::: INFORMATION

/-! ## Weft (chapter 19) -/

/-- States of a Weft link (R523). -/
inductive WState where
  | off | train | align | ident | up | failed
  deriving DecidableEq, Repr

/-- A Weft link: state, time of failure, the flit last replayed and how often in a row (R521, R523), and how many things had
left the package when it came UP, after which its DATA flits are counted (R521). -/
structure WLink where
  state   : WState
  failAt  : Nat
  flit    : Nat
  replays : Nat
  upAt    : Nat
  deriving DecidableEq, Repr

/-- A remote access that awaits its response, or whose response awaits its load (R530, R531): tag, device,
unit, transaction slot, kind, address and length, issue time, and the answer to a load: status code and
bytes. -/
structure RemReq where
  tag    : Nat
  dev    : Nat
  unit   : Nat
  slot   : Option Nat
  write  : Bool
  addr   : Nat
  len    : Nat
  issued : Nat
  answer : Option (Nat × List Byte)
  deriving DecidableEq, Repr

/-- A spanning transaction that awaits acceptances (R533): slot, unit, RLEN, homes still to accept, the
homes that have accepted with the epoch each named, the homes whose wait ended, and the issue time. -/
structure SpanWait where
  slot     : Nat
  unit     : Nat
  rlen     : Nat
  homes    : List Nat
  accepted : List (Nat × Nat)
  refused  : List Nat
  issued   : Nat
  deriving DecidableEq, Repr

/-- A remote line entry captured at this device, the home (R532): requesting device and slot. -/
structure RemLine where
  dev    : Nat
  slot   : Nat
  line   : LineEntry
  deriving DecidableEq, Repr

/-- The newest unsealed epoch of this device, a home, that a remote transaction read (R533). -/
structure RemRead where
  dev   : Nat
  slot  : Nat
  epoch : Nat
  deriving DecidableEq, Repr

/-- Votes owed to an epoch of this device by another (R534): the own epoch, the device, its epoch where this
device knows it (0 where not), the records counted, those that SEALED votes have covered, the records that the
own vote covers there, and whether the vote is FAILED. -/
structure VoteDue where
  mine   : Nat
  dev    : Nat
  theirs : Nat
  count  : Nat
  got    : Nat
  covers : Nat
  failed : Bool
  deriving DecidableEq, Repr

/-- Weft: links, route table, remote requests, spanning transactions, remote line entries and reads, the
votes owed, last frame by device, devices lost, the tick of the last delay measurement since the uplink came up (R83). -/
structure Weft where
  links    : List (Nat × WLink)
  routes   : List (Nat × Word)
  reqs     : List RemReq
  nextTag  : Nat
  spans    : List SpanWait
  remLines : List RemLine
  remReads : List RemRead
  votes    : List VoteDue
  lastSeen : List (Nat × Nat)
  lost     : List Nat
  delayTick : Option Nat
  deriving DecidableEq, Repr

/-! ## Boot, lifecycle, debug (chapter 20), power, clocks, reset (chapter 22) -/

/-- The fuses (R541, R543): UID, port addresses, the lifecycle state and LCCOUNT that the groups give (R542),
OWNERHASH, MINVER by image kind. -/
structure Fuses where
  uid       : List Byte
  mac       : List (Nat × Nat)
  lifecycle : Nat
  lcCount   : Nat
  ownerHash : List Byte
  minVer    : List (Nat × Nat)
  deriving DecidableEq, Repr

/-- The areas of MRAM outside the Almanac's (R28): the boot ledger's records by SEQ with the header's newest SEQ
and HEADHASH and the device certificate (R555, R556), the copies of the epoch reservation, none where the CRC
fails, and whether the area has been written (R53), the twin settings and blob (R480), retired pairs with their
cause (R375), the count of tamper events and what it was at the last boot record (R552, R576). -/
structure Mram where
  ledger    : List (Nat × List Byte)
  headSeq   : Nat
  headHash  : List Byte
  cert      : List Byte
  resvA     : Option Nat
  resvB     : Option Nat
  resvUsed  : Bool
  twinCfg   : Word
  twinGen   : Word
  twinBlob  : List Byte
  retired   : List (Nat × Nat)
  tampers   : Nat
  tampSeen  : Nat
  deriving DecidableEq, Repr

/-- The Evral port (R565 to R572): the scope that an accepted token grants, whether a check is in progress, the
result of the last, whether the next transfer reports a data CRC failure, and whether the Steward is halted. -/
structure Evral where
  scope    : Option Nat
  checking : Bool
  result   : Nat
  badData  : Bool
  stewHalt : Bool
  deriving DecidableEq, Repr

/-- The boot (R548): the step to run next (none where the boot has ended or failed), SEQ of the boot, the
measurement slots (R551), whether the boot record is written, whether step 8 restores from storage, whether the
ledger disagreed (R557), the accepted configuration's body, the microcode image that firmware keeps for reloads
(R341), IMGVER by kind, RHASH of the record of this boot. -/
structure Boot where
  stage     : Option Nat
  seq       : Nat
  meas      : List (Nat × List Byte)
  running   : Bool
  restoring : Bool
  ledgerBad : Bool
  config    : List Byte
  ucode     : List Byte
  imgVer    : List (Nat × Nat)
  rhash     : List Byte
  deriving DecidableEq, Repr

/-- Pins, power, clocks and resets: power is up and PORST_N high, RESET_N is high, a reset holds the device, the
time of the last KICK of the watchdog while it runs (R622), the clock limits that temperature set, by cluster in
100 MHz with the time of the last change, the sensors whose last reading was at or above TRIP (R624), clusters
under way down or up (R613, R614), THERM_N is low, DRAM is in self-refresh (R588, R619), and when the reset
after a lifecycle change is due (R562). -/
structure Power where
  on       : Bool
  resetN   : Bool
  inReset  : Bool
  wdog     : Option Nat
  throttle : List (Nat × Nat × Nat)
  trips    : List Nat
  powering : List (Nat × Bool)
  thermLow : Bool
  refresh  : Bool
  lcReset  : Option Nat
  deriving DecidableEq, Repr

::::::

**EXERCISE INSTRUCTIONS**
Your answer consists solely of the lines from the top of the records above through the line that contains "read (R533). -/", each echoed exactly.

**ANSWER TO THE EXERCISE**
/-! ## Weft (chapter 19) -/

/-- States of a Weft link (R523). -/
inductive WState where
  | off | train | align | ident | up | failed
  deriving DecidableEq, Repr

/-- A Weft link: state, time of failure, the flit last replayed and how often in a row (R521, R523), and how many things had
left the package when it came UP, after which its DATA flits are counted (R521). -/
structure WLink where
  state   : WState
  failAt  : Nat
  flit    : Nat
  replays : Nat
  upAt    : Nat
  deriving DecidableEq, Repr

/-- A remote access that awaits its response, or whose response awaits its load (R530, R531): tag, device,
unit, transaction slot, kind, address and length, issue time, and the answer to a load: status code and
bytes. -/
structure RemReq where
  tag    : Nat
  dev    : Nat
  unit   : Nat
  slot   : Option Nat
  write  : Bool
  addr   : Nat
  len    : Nat
  issued : Nat
  answer : Option (Nat × List Byte)
  deriving DecidableEq, Repr

/-- A spanning transaction that awaits acceptances (R533): slot, unit, RLEN, homes still to accept, the
homes that have accepted with the epoch each named, the homes whose wait ended, and the issue time. -/
structure SpanWait where
  slot     : Nat
  unit     : Nat
  rlen     : Nat
  homes    : List Nat
  accepted : List (Nat × Nat)
  refused  : List Nat
  issued   : Nat
  deriving DecidableEq, Repr

/-- A remote line entry captured at this device, the home (R532): requesting device and slot. -/
structure RemLine where
  dev    : Nat
  slot   : Nat
  line   : LineEntry
  deriving DecidableEq, Repr

/-- The newest unsealed epoch of this device, a home, that a remote transaction read (R533). -/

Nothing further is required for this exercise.